**ABOUT THIS EXERCISE:**
Among the lines below, keep only those from the one containing "if reservedDefault p c = 0 then 0" through the one containing "def enrolLabel : Nat := 0x6C6F726E6520374851", and reproduce them exactly.

**GIVEN INFORMATION:**
• • • •
/-- The command block's rows (R56). -/
def commandRow (i sub level : Nat) : Option ObjRow :=
  if sub = 0xF0 then some ⟨i, sub, sub, 7, 4, .wo, 0, .any, level⟩
  else if sub = 0xF1 then some ⟨i, sub, sub, 5, 1, .wo, 0, .oneOf [1], level⟩
  else if sub = 0xF2 then some ⟨i, sub, sub, 5, 1, .ro, 0, .any, level⟩
  else if sub = 0xF3 then some ⟨i, sub, sub, 7, 4, .ro, 0, .any, level⟩
  else if sub = 0xF4 then some ⟨i, sub, sub, 0x40, 8, .ro, 0, .any, level⟩
  else if sub = 0xF5 then some ⟨i, sub, sub, 6, 2, .ro, 0, .any, level⟩
  else none

/-- The row that describes `index` and `sub`, the numbers above 0xFFFF included. -/
def rowAt (i sub : Nat) : Option ObjRow :=
  if 0xF0 ≤ sub then
    if commandOwners.contains (baseIndex (plainIndex i)) then
      commandRow (baseIndex (plainIndex i)) sub
        (if 0x4000 ≤ plainIndex i ∧ plainIndex i < 0x4100 ∧ plainIndex i ≠ 0x4010 then 3
         else if plainIndex i = 0x4010 then 0 else 2)
    else none
  else findRow (baseIndex (plainIndex i)) sub (rowsOf (baseIndex (plainIndex i)))

/-- An object's key in the store: its index and subindex as one number. -/
def ob (index sub : Nat) : Nat := index * 256 + sub

/-- What the hub keeps per interrupt source under InterruptRoute (R405). -/
def irqIndex (src : Nat) : Nat := 0x10000 + src
/-- What the hub keeps per tunnel under AllotmentWindow (R174). -/
def allotIndex (n : Nat) : Nat := 0x11000 + n
/-- What the hub keeps per key slot under KeySlotWindow (R359). -/
def slotIndex (n : Nat) : Nat := 0x12000 + n
/-- What the hub keeps per VLAN under VlanEntry (R287). -/
def vlanIndex (v : Nat) : Nat := 0x13000 + v
/-- What the hub keeps per path and session slot (R33, R174); `h` is `Path.held`. -/
def heldIndex (h index : Nat) : Nat := 0x20000 + h * 0x10000 + index

/-- The default of Reserved for class `c` of fabric port `p` (R133). -/
def reservedDefault (p c : Nat) : Nat :=
  let row : List Nat :=
    if p ≤ 3 then [128, 512, 256, 512, 128, 1024, 2048, 256]
    else if p ≤ 11 then [128, 512, 0, 0, 0, 256, 0, 0]
    else if p ≤ 13 then [128, 256, 0, 1024, 0, 0, 0, 0]
    else if p = 14 then [0, 0, 0, 0, 0, 0, 4096, 0]
    else if p = 15 then [0, 0, 512, 0, 0, 0, 256, 0]
    else if p = 16 then [0, 0, 128, 0, 0, 64, 0, 64]
    else if p = 17 then [128, 0, 0, 0, 128, 0, 0, 256]
    else if p = 18 then [256, 512, 0, 2048, 0, 0, 0, 0]
    else [64, 64, 64, 64, 64, 64, 64, 64]
  row.getD c 0

/-- The default of Max for class `c` of fabric port `p` (R133). -/
def maxDefault (p c : Nat) : Nat :=
  if reservedDefault p c = 0 then 0
  else if c = 7 then reservedDefault p c
  else if 4 ≤ c then 2 * reservedDefault p c
  else 16384

/-- Routes that the allocation of R406 fixes: 1 pair A, 2 pair B. -/
def fixedRoute (src : Nat) : Option Nat :=
  if src = 1 ∨ src = 2 ∨ src = 12 ∨ src = 17 then some 1
  else if src = 3 ∨ src = 11 ∨ (13 ≤ src ∧ src ≤ 16) ∨ src = 19 ∨ src = 20 then some 2
  else if 384 ≤ src ∧ src ≤ 447 then some 2
  else if 448 ≤ src ∧ src ≤ 511 then some 1
  else none

/-- The kind of system tunnel n, 1 to 4 (R15). -/
def systemKind (n : Nat) : Nat := if n = 2 then 5 else 6

/-- The adapter versions of a tunnel kind (R105). -/
def kindVersions (kind : Nat) : Nat := if kind = 0 ∨ kind = 1 ∨ kind = 4 then 0x06 else 0x02

/-- The version of the gate table of Reset, one remainder entry 0x0300_0000 (R153): CRC-32C of its four bytes. -/
def resetGateVersion : Nat := 0x5B37B833

/-- The Label of slot 1's recipe, "QH7 enrol" padded with zeros, first character lowest (R349). -/
def enrolLabel : Nat := 0x6C6F726E6520374851

/-- Defaults that depend on the variant, the role or the place in an array. -/
def specialDefault (p : Part) (head : Bool) (i sub : Nat) : Option Nat :=
  if i < 0x2000 then
    if i = 0x1000 then some (if p.qh34 then 0x00340000 else 0x00180000)
    else if i = 0x1018 ∧ sub = 2 then some (if p.qh34 then 0x00070034 else 0x00070018)
    else if i = 0x1018 ∧ sub = 3 then some p.revision
    else if i = 0x1018 ∧ sub = 4 then some p.serial
    else if i = 0x1019 ∧ sub = 1 then some (ofBool head)
    else if i = 0x1019 ∧ sub = 2 then some (if p.qh34 then 34 else 18)
    else if i = 0x1F91 then
      if sub = 1 then some 0x0E else if 2 ≤ sub ∧ sub ≤ 8 then some (kindVersions (sub - 2))
      else if sub = 9 then some 0x06 else none
    else none
  else if i < 0x2500 then
    if i = 0x2020 ∧ (sub = 7 ∨ sub = 8) then some (ofBool p.qh34)
    else if i = 0x2020 ∧ sub = 9 then some (ofBool (!head))
    else if 0x2100 ≤ i ∧ i % 0x100 = 0 ∧ sub = 6 then some (ofBool head)
    else none
  else if i < 0x2800 then
    if i = 0x2500 ∧ sub = 2 then some (if p.qh34 then 38400 else 23680)
    else if i = 0x2500 ∧ sub = 3 then some (if p.qh34 then 92672 else 107392)
    else if i = 0x2501 ∧ sub = 3 then some (if p.qh34 then 0xFF else 0x0F)
    else if 0x2510 ≤ i ∧ i < 0x2524 then
      let q := i - 0x2510
      if sub = 0 then some (if q ≤ 3 then 0x1A else 0x19)
      else if 1 ≤ sub ∧ sub ≤ 16 ∧ !p.hasFabricPort q then some 0
      else if 1 ≤ sub ∧ sub ≤ 8 then some (reservedDefault q (sub - 1))
      else if 9 ≤ sub ∧ sub ≤ 16 then some (maxDefault q (sub - 9))
      else if 17 ≤ sub ∧ sub ≤ 24 then some (if sub - 17 ≤ 3 ∧ maxDefault q (sub - 17) ≠ 0 then 0 else 16)
      else none
    else if 0x2610 ≤ i ∧ i < 0x2618 ∧ sub = 1 then some 0x03000000
    else if 0x2618 ≤ i ∧ i < 0x261C ∧ (sub = 1 ∨ sub = 2) then some resetGateVersion
    else none
  else if i < 0x3000 then
    if 0x2800 ≤ i ∧ i < 0x2804 then
      if sub = 1 then some (ofBool (!head))
      else if (i = 0x2800 ∨ i = 0x2801) ∧ (sub = 0x13 ∨ sub = 0x14) then some 0
      else if (i = 0x2802 ∨ i = 0x2803) ∧ 0x10 ≤ sub ∧ sub ≤ 0x12 then some 0
      else none
    else if i = 0x2A00 ∧ sub = 9 then some (if p.qh34 then 8 else 4)
    else if 0x2A08 ≤ i ∧ i < 0x2A10 ∧ sub = 0x0E then some (i - 0x2A08)
    else if i = 0x2A30 then
      if sub = 1 ∨ sub = 7 then some 1
      else if sub = 2 ∨ sub = 8 then some 0
      else if sub = 3 ∨ sub = 9 then some 64
      else if sub = 4 ∨ sub = 10 then some 1
      else if sub = 5 then some 0
      else if sub = 11 then some 1
      else if sub = 6 ∨ sub = 12 then some 1
      else none
    else if i = 0x2A31 then
      if sub = 1 ∨ sub = 7 then some 1
      else if sub = 5 then some 2
      else if sub = 11 then some 18
      else if sub = 6 ∨ sub = 12 then some 16
      else none
    else if i = 0x2B00 ∧ (sub = 0x0B ∨ sub = 0x0D) then some (ofBool p.qh34)
    else if (i = 0x2C00 ∨ i = 0x2C01) ∧ sub = 2 then some 0
    else if i = 0x2F00 ∧ sub = 1 then some (if head then 0 else 2)
    else if (i = 0x2D01 ∨ i = 0x2D02) ∧ sub = 2 then some (ofBool head)
    else none
  else if i < 0x4000 then
    if i ≤ 0x3004 then
      if sub = 1 then some 1
      else if sub = 2 then some (systemKind (i - 0x3000))
      else if sub = 3 then some (if i = 0x3002 then 4 else 7)
      else if sub = 4 then some 0xFF
      else if sub = 9 then some (kindVersions (systemKind (i - 0x3000)))
      else none
    else if sub = 9 then some (kindVersions 2)
    else none
  else if i < 0x10000 then
    if i = 0x4008 then
      if 1 ≤ sub ∧ sub ≤ 9 then some ([0, 0, 1, 1, 1, 1, 1, 1, 2].getD (sub - 1) 0) else none
    else if 0x4110 ≤ i ∧ i < 0x411A then
      let g := if i < 0x4118 then 0 else if i = 0x4118 then 1 else 2
      if sub = 1 then some ([550, 1500, 3000].getD g 0)
      else if sub = 2 then some ([20000, 20000, 5000].getD g 0)
      else if sub = 3 then some ([5000, 5000, 1000].getD g 0)
      else if sub = 4 then some ([10, 10, 100].getD g 0)
      else if sub = 6 then some ([30000, 30000, 4000].getD g 0)
      else if sub = 7 then some ([600, 600, 300].getD g 0)
      else if sub = 8 then some ([2000, 2000, 5000].getD g 0)
      else if 0x0F ≤ sub ∧ sub ≤ 0x15 then some ([1100, 1250, 1450, 1650, 1800, 1900, 2000].getD (sub - 0x0F) 0)
      else if 0x16 ≤ sub ∧ sub ≤ 0x1D then
        some ([10000000, 5000000, 1000000, 200000, 50000, 10000, 1000, 100].getD (sub - 0x16) 0)
      else none
    else none
  else if 0x20000 ≤ i then none
  else if 0x13000 ≤ i then
    if i = 0x13001 ∧ (sub = 2 ∨ sub = 3) then some 0xFF else none
  else if 0x12000 ≤ i then
    if i = slotIndex 1 ∧ sub = 3 then some 3
    else if i = slotIndex 1 ∧ sub = 4 then some 0x10
    else if i = slotIndex 1 ∧ sub = 9 then some enrolLabel
    else none
  else if 0x11000 ≤ i then none
  else if sub = 2 then fixedRoute (i - 0x10000) else none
• • • •
**OUTPUT:**
  if reservedDefault p c = 0 then 0
  else if c = 7 then reservedDefault p c
  else if 4 ≤ c then 2 * reservedDefault p c
  else 16384

/-- Routes that the allocation of R406 fixes: 1 pair A, 2 pair B. -/
def fixedRoute (src : Nat) : Option Nat :=
  if src = 1 ∨ src = 2 ∨ src = 12 ∨ src = 17 then some 1
  else if src = 3 ∨ src = 11 ∨ (13 ≤ src ∧ src ≤ 16) ∨ src = 19 ∨ src = 20 then some 2
  else if 384 ≤ src ∧ src ≤ 447 then some 2
  else if 448 ≤ src ∧ src ≤ 511 then some 1
  else none

/-- The kind of system tunnel n, 1 to 4 (R15). -/
def systemKind (n : Nat) : Nat := if n = 2 then 5 else 6

/-- The adapter versions of a tunnel kind (R105). -/
def kindVersions (kind : Nat) : Nat := if kind = 0 ∨ kind = 1 ∨ kind = 4 then 0x06 else 0x02

/-- The version of the gate table of Reset, one remainder entry 0x0300_0000 (R153): CRC-32C of its four bytes. -/
def resetGateVersion : Nat := 0x5B37B833

/-- The Label of slot 1's recipe, "QH7 enrol" padded with zeros, first character lowest (R349). -/
def enrolLabel : Nat := 0x6C6F726E6520374851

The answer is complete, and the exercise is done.